We’ll start by opening the file that has all of the speeches.

from pathlib import Path

with Path('data/stateoftheunion1790-2022.txt').open(mode="r") as f:
    text = f.read()

Earlier in the chapter, we saw that each speech in the data begins with a line with three asterisks: ***. We can use a regular expression to count the number of times the string *** appears.

import re
num_speeches = len(re.findall(r"\*\*\*", text))
print(f'There are {num_speeches} speeches total')
There are 232 speeches total

In text analysis, a document refers to a single piece of text that we want to analyze. Here, each speech is a document. We’ll split apart the text variable into its individual documents.

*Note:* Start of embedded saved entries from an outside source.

-- ==== Sys2Proof/Laws/State.lean ====
section
/-! SUPPORT. One lemma per field and per operation of Machine/Ops.lean: what the field is after it.
No later proof unfolds a record update. -/

namespace Sys2Proof.Machine

variable (s : State)

/-! ## setSeq -/

@[simp] theorem State.setSeq_seq (q : Seq) : (s.setSeq q).seq = q := rfl
@[simp] theorem State.setSeq_err (q : Seq) : (s.setSeq q).err = s.err := rfl
@[simp] theorem State.setSeq_h (q : Seq) : (s.setSeq q).h = s.h := rfl
@[simp] theorem State.setSeq_x (q : Seq) : (s.setSeq q).x = s.x := rfl
@[simp] theorem State.setSeq_w (q : Seq) : (s.setSeq q).w = s.w := rfl
@[simp] theorem State.setSeq_b (q : Seq) : (s.setSeq q).b = s.b := rfl
@[simp] theorem State.setSeq_stream (q : Seq) : (s.setSeq q).stream = s.stream := rfl
@[simp] theorem State.setSeq_responses (q : Seq) : (s.setSeq q).responses = s.responses := rfl
@[simp] theorem State.setSeq_draws (q : Seq) : (s.setSeq q).draws = s.draws := rfl

/-! ## setH -/

@[simp] theorem State.setH_seq (v : Vector Word 8) : (s.setH v).seq = s.seq := rfl
@[simp] theorem State.setH_err (v : Vector Word 8) : (s.setH v).err = s.err := rfl
@[simp] theorem State.setH_h (v : Vector Word 8) : (s.setH v).h = v := rfl
@[simp] theorem State.setH_x (v : Vector Word 8) : (s.setH v).x = s.x := rfl
@[simp] theorem State.setH_w (v : Vector Word 8) : (s.setH v).w = s.w := rfl
@[simp] theorem State.setH_b (v : Vector Word 8) : (s.setH v).b = s.b := rfl
@[simp] theorem State.setH_stream (v : Vector Word 8) : (s.setH v).stream = s.stream := rfl
@[simp] theorem State.setH_responses (v : Vector Word 8) : (s.setH v).responses = s.responses := rfl
@[simp] theorem State.setH_draws (v : Vector Word 8) : (s.setH v).draws = s.draws := rfl

/-! ## setX -/

@[simp] theorem State.setX_seq (v : Vector Word 8) : (s.setX v).seq = s.seq := rfl
@[simp] theorem State.setX_err (v : Vector Word 8) : (s.setX v).err = s.err := rfl
@[simp] theorem State.setX_h (v : Vector Word 8) : (s.setX v).h = s.h := rfl
@[simp] theorem State.setX_x (v : Vector Word 8) : (s.setX v).x = v := rfl
@[simp] theorem State.setX_w (v : Vector Word 8) : (s.setX v).w = s.w := rfl
@[simp] theorem State.setX_b (v : Vector Word 8) : (s.setX v).b = s.b := rfl
@[simp] theorem State.setX_stream (v : Vector Word 8) : (s.setX v).stream = s.stream := rfl
@[simp] theorem State.setX_responses (v : Vector Word 8) : (s.setX v).responses = s.responses := rfl
@[simp] theorem State.setX_draws (v : Vector Word 8) : (s.setX v).draws = s.draws := rfl

/-! ## setW -/

@[simp] theorem State.setW_seq (i : Fin 64) (v : Word) : (s.setW i v).seq = s.seq := rfl
@[simp] theorem State.setW_err (i : Fin 64) (v : Word) : (s.setW i v).err = s.err := rfl
@[simp] theorem State.setW_h (i : Fin 64) (v : Word) : (s.setW i v).h = s.h := rfl
@[simp] theorem State.setW_x (i : Fin 64) (v : Word) : (s.setW i v).x = s.x := rfl
@[simp] theorem State.setW_w (i : Fin 64) (v : Word) : (s.setW i v).w = s.w.set i.val v i.isLt := rfl
@[simp] theorem State.setW_b (i : Fin 64) (v : Word) : (s.setW i v).b = s.b := rfl
@[simp] theorem State.setW_stream (i : Fin 64) (v : Word) : (s.setW i v).stream = s.stream := rfl
@[simp] theorem State.setW_responses (i : Fin 64) (v : Word) : (s.setW i v).responses = s.responses := rfl
@[simp] theorem State.setW_draws (i : Fin 64) (v : Word) : (s.setW i v).draws = s.draws := rfl

/-! ## loadSchedule -/

@[simp] theorem State.loadSchedule_seq : s.loadSchedule.seq = s.seq := by simp only [State.loadSchedule]
@[simp] theorem State.loadSchedule_err : s.loadSchedule.err = s.err := by simp only [State.loadSchedule]
@[simp] theorem State.loadSchedule_h : s.loadSchedule.h = s.h := by simp only [State.loadSchedule]
@[simp] theorem State.loadSchedule_x : s.loadSchedule.x = s.x := by simp only [State.loadSchedule]
@[simp] theorem State.loadSchedule_w : s.loadSchedule.w = loadWords s.b s.w := rfl
@[simp] theorem State.loadSchedule_b : s.loadSchedule.b = s.b := by simp only [State.loadSchedule]
@[simp] theorem State.loadSchedule_stream : s.loadSchedule.stream = s.stream := by simp only [State.loadSchedule]
@[simp] theorem State.loadSchedule_responses : s.loadSchedule.responses = s.responses := by simp only [State.loadSchedule]
@[simp] theorem State.loadSchedule_draws : s.loadSchedule.draws = s.draws := by simp only [State.loadSchedule]

/-! ## writeBlock -/

@[simp] theorem State.writeBlock_seq (j : Fin 64) (v : Byte) : (s.writeBlock j v).seq = s.seq := rfl
@[simp] theorem State.writeBlock_err (j : Fin 64) (v : Byte) : (s.writeBlock j v).err = s.err := rfl
@[simp] theorem State.writeBlock_h (j : Fin 64) (v : Byte) : (s.writeBlock j v).h = s.h := rfl
@[simp] theorem State.writeBlock_x (j : Fin 64) (v : Byte) : (s.writeBlock j v).x = s.x := rfl
@[simp] theorem State.writeBlock_w (j : Fin 64) (v : Byte) : (s.writeBlock j v).w = s.w := rfl
@[simp] theorem State.writeBlock_b (j : Fin 64) (v : Byte) : (s.writeBlock j v).b = s.b.set j.val v j.isLt := rfl
@[simp] theorem State.writeBlock_stream (j : Fin 64) (v : Byte) : (s.writeBlock j v).stream = s.stream := rfl
@[simp] theorem State.writeBlock_responses (j : Fin 64) (v : Byte) : (s.writeBlock j v).responses = s.responses := rfl
@[simp] theorem State.writeBlock_draws (j : Fin 64) (v : Byte) : (s.writeBlock j v).draws = s.draws := rfl

/-! ## respond -/

@[simp] theorem State.respond_seq (v : Byte) : (s.respond v).seq = s.seq := rfl
@[simp] theorem State.respond_err (v : Byte) : (s.respond v).err = s.err := rfl
@[simp] theorem State.respond_h (v : Byte) : (s.respond v).h = s.h := rfl
@[simp] theorem State.respond_x (v : Byte) : (s.respond v).x = s.x := rfl
@[simp] theorem State.respond_w (v : Byte) : (s.respond v).w = s.w := rfl
@[simp] theorem State.respond_b (v : Byte) : (s.respond v).b = s.b := rfl
@[simp] theorem State.respond_stream (v : Byte) : (s.respond v).stream = s.stream := rfl
@[simp] theorem State.respond_responses (v : Byte) : (s.respond v).responses = s.responses ++ [v] := rfl
@[simp] theorem State.respond_draws (v : Byte) : (s.respond v).draws = s.draws := rfl

/-! ## held -/

@[simp] theorem State.held_seq : s.held.seq = s.seq := rfl
@[simp] theorem State.held_err : s.held.err = s.err := rfl
@[simp] theorem State.held_h : s.held.h = s.h := rfl
@[simp] theorem State.held_x : s.held.x = s.x := rfl
@[simp] theorem State.held_w : s.held.w = s.w := rfl
@[simp] theorem State.held_b : s.held.b = s.b := rfl
@[simp] theorem State.held_stream : s.held.stream = heldStream s.stream := rfl
@[simp] theorem State.held_responses : s.held.responses = s.responses := rfl
@[simp] theorem State.held_draws : s.held.draws = s.draws := rfl

/-! ## consumed -/

@[simp] theorem State.consumed_seq : s.consumed.seq = s.seq := rfl
@[simp] theorem State.consumed_err : s.consumed.err = s.err := rfl
@[simp] theorem State.consumed_h : s.consumed.h = s.h := rfl
@[simp] theorem State.consumed_x : s.consumed.x = s.x := rfl
@[simp] theorem State.consumed_w : s.consumed.w = s.w := rfl
@[simp] theorem State.consumed_b : s.consumed.b = s.b := rfl
@[simp] theorem State.consumed_stream : s.consumed.stream = s.stream.tail := rfl
@[simp] theorem State.consumed_responses : s.consumed.responses = s.responses := rfl
@[simp] theorem State.consumed_draws : s.consumed.draws = s.draws := rfl

/-! ## raiseIllegalCommand -/

@[simp] theorem State.raiseIllegalCommand_seq (c : Word) : (s.raiseIllegalCommand c).seq = s.seq := rfl
@[simp] theorem State.raiseIllegalCommand_err (c : Word) : (s.raiseIllegalCommand c).err = true := rfl
@[simp] theorem State.raiseIllegalCommand_h (c : Word) : (s.raiseIllegalCommand c).h = s.h := rfl
@[simp] theorem State.raiseIllegalCommand_x (c : Word) : (s.raiseIllegalCommand c).x = s.x := rfl
@[simp] theorem State.raiseIllegalCommand_w (c : Word) : (s.raiseIllegalCommand c).w = s.w := rfl
@[simp] theorem State.raiseIllegalCommand_b (c : Word) : (s.raiseIllegalCommand c).b = s.b := rfl
@[simp] theorem State.raiseIllegalCommand_stream (c : Word) : (s.raiseIllegalCommand c).stream = s.stream := rfl
@[simp] theorem State.raiseIllegalCommand_responses (c : Word) : (s.raiseIllegalCommand c).responses = s.responses := rfl
@[simp] theorem State.raiseIllegalCommand_draws (c : Word) : (s.raiseIllegalCommand c).draws = s.draws := rfl

/-! ## takeReset -/

@[simp] theorem State.takeReset_seq : s.takeReset.seq = Seq.idle := rfl
@[simp] theorem State.takeReset_err : s.takeReset.err = false := rfl
@[simp] theorem State.takeReset_h : s.takeReset.h = s.resetData.h := rfl
@[simp] theorem State.takeReset_x : s.takeReset.x = s.resetData.x := rfl
@[simp] theorem State.takeReset_w : s.takeReset.w = s.resetData.w := rfl
@[simp] theorem State.takeReset_b : s.takeReset.b = s.resetData.b := rfl
@[simp] theorem State.takeReset_stream : s.takeReset.stream = s.stream := rfl
@[simp] theorem State.takeReset_responses : s.takeReset.responses = s.responses := rfl
@[simp] theorem State.takeReset_draws : s.takeReset.draws = s.draws + 1 := rfl

/-! ## The engine as a whole (10_state.md R28): what only the host's side sees -/

@[simp] theorem State.respond_toEngine (v : Byte) : (s.respond v).toEngine = s.toEngine := rfl
@[simp] theorem State.held_toEngine : s.held.toEngine = s.toEngine := rfl
@[simp] theorem State.consumed_toEngine : s.consumed.toEngine = s.toEngine := rfl
@[simp] theorem State.takeReset_toDataState : s.takeReset.toDataState = s.resetData := rfl

end Sys2Proof.Machine
end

records = text.split("***")

Then, we can put the speeches into a dataframe:

def extract_parts(speech):
    speech = speech.strip().split('\n')[1:]
    [name, date, *lines] = speech
    body = '\n'.join(lines).strip()
    return [name, date, body]

def read_speeches():
    return pd.DataFrame([extract_parts(l) for l in records[1:]],
                        columns = ["name", "date", "text"])

df = read_speeches()
df
name date text
0 George Washington January 8, 1790 Fellow-Citizens of the Senate and House of Rep...
1 George Washington December 8, 1790 Fellow-Citizens of the Senate and House of Rep...
2 George Washington October 25, 1791 Fellow-Citizens of the Senate and House of Rep...
... ... ... ...
229 Donald J. Trump February 4, 2020 Thank you very much. Thank you. Thank you very...
230 Joseph R. Biden, Jr. April 28, 2021 Thank you. Thank you. Thank you. Good to be ba...
231 Joseph R. Biden, Jr. March 1, 2022 Madam Speaker, Madam Vice President, our First...

232 rows × 3 columns

13.4.1. How Have the Speeches Changed Over Time?

Now that we have the speeches loaded into a dataframe, we want to write a program that can help us see how the speeches have changed over time. Our basic idea is to look at the words in the speeches—if two speeches included a very different set of words, our program should tell us that the speeches are very different. If we have a measure of similarity, we can see how the speeches have become different over time.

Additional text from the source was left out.